# IEM ,s   needed for edm music



## shammisachdeva (Jun 18, 2015)

hey friends i m currently in search of earphones and i have a max budget of 1500 rupees strict. ( if it comes in 1000 rs then its even better ).....I mostly listens to edm songs of tchami , oliver helden , tiesto , david guetta  etc etc .....so bass is my main priority along with good sound quality and soundstage........My previous iem were soundmagic es 18 but i lost them...so i need iem which should sound better than es 18.............thnx.

- - - Updated - - -

Anyone help plz ??

- - - Updated - - -



shammisachdeva said:


> hey friends i m currently in search of earphones and i have a max budget of 1500 rupees strict. ( if it comes in 1000 rs then its even better ).....I mostly listens to edm songs of tchami , oliver helden , tiesto , david guetta  etc etc .....so bass is my main priority along with good sound quality and soundstage........My previous iem were soundmagic es 18 but i lost them...so i need iem which should sound better than es 18.............thnx.
> 
> - - - Updated - - -
> 
> Anyone help plz ??



ready to increase my budget to 2k.


----------



## Desmond (Jun 18, 2015)

If you can stretch your budget a bit, I'd suggest Vsonic GR02 Bass Edition.


----------



## NatalieGreen (Jun 18, 2015)

JBL T150 A, an exceptional headphone from JBL is the best In-Ear earphone with microphone under Rs 1500. 
After researching every new pair of In-Ear headphones (with mic) in the Rs 1500 price range, here's the detailed list of the 5 best In-Ear headphones to buy in India with microphone under Rs 1500.

1) JBL T150 A In ear Earphones

2) Skullcandy S2SBFY-129 Smokin Buds with Mic

3) SoundMAGIC ES18S In-Ear Headphone with Mic

4) Sony MDR-EX110AP Stereo Headphones with Mic

5) Skullcandy S2IKGY Ink'd 2.0 Earbud Headphone


----------



## rakeshhkuma90 (Jun 18, 2015)

You can buy Soundmagic E10S as flipkart are giving discount on these earphones.

SoundMAGIC E10S In-the-ear Headset - SoundMAGIC : Flipkart.com

These are excellent earphones. bang for buck. Audiophile quality. If you are on a budget don't look any further. Just buy and enjoy the music which would sound very different from the one you heard before.

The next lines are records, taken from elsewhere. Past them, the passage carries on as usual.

-- ==== Sys2Proof/Machine/Step.lean ====
section
/-! DEFINITION. One step: the host's next move, which is one cycle unless it is a reset. -/

namespace Sys2Proof.Machine

/-- One move of the host (R72, R90). -/
def step (s : State) : Host.Outcome State Fault Refusal := s.stepMove

/-- The instruction of an opcode-table row stored where `step` fetches, so that the next step runs it. -/
def State.withFetchWord (s : State) (nbits w : Nat) : State := s.placeWord (tableWord nbits w)

end Sys2Proof.Machine
end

These earphones have great reviews you can check them online.


----------



## shammisachdeva (Jun 18, 2015)

rakeshhkuma90 said:


> You can buy Soundmagic E10S as flipkart are giving discount on these earphones.
> 
> SoundMAGIC E10S In-the-ear Headset - SoundMAGIC : Flipkart.com
> 
> ...





thnx...i have also heard a lot about e10 and it has got many award also.....But i m not sure whether it has got good amount of bass for people like me who listens to edm mostly...........Also what about sony xb 90 and xb 50 ?

- - - Updated - - -

yaa i also considered vsonic gr02 but they r out of stock everywhere.. ..........How is soundmagic e10 and also sony xb 90 and xb 70 consideing i listens to edm mostly.


----------



## Desmond (Jun 18, 2015)

You can get the GR02 at lendmeurears.com

Mark it as gift while ordering and you won't have any problems with customs.


----------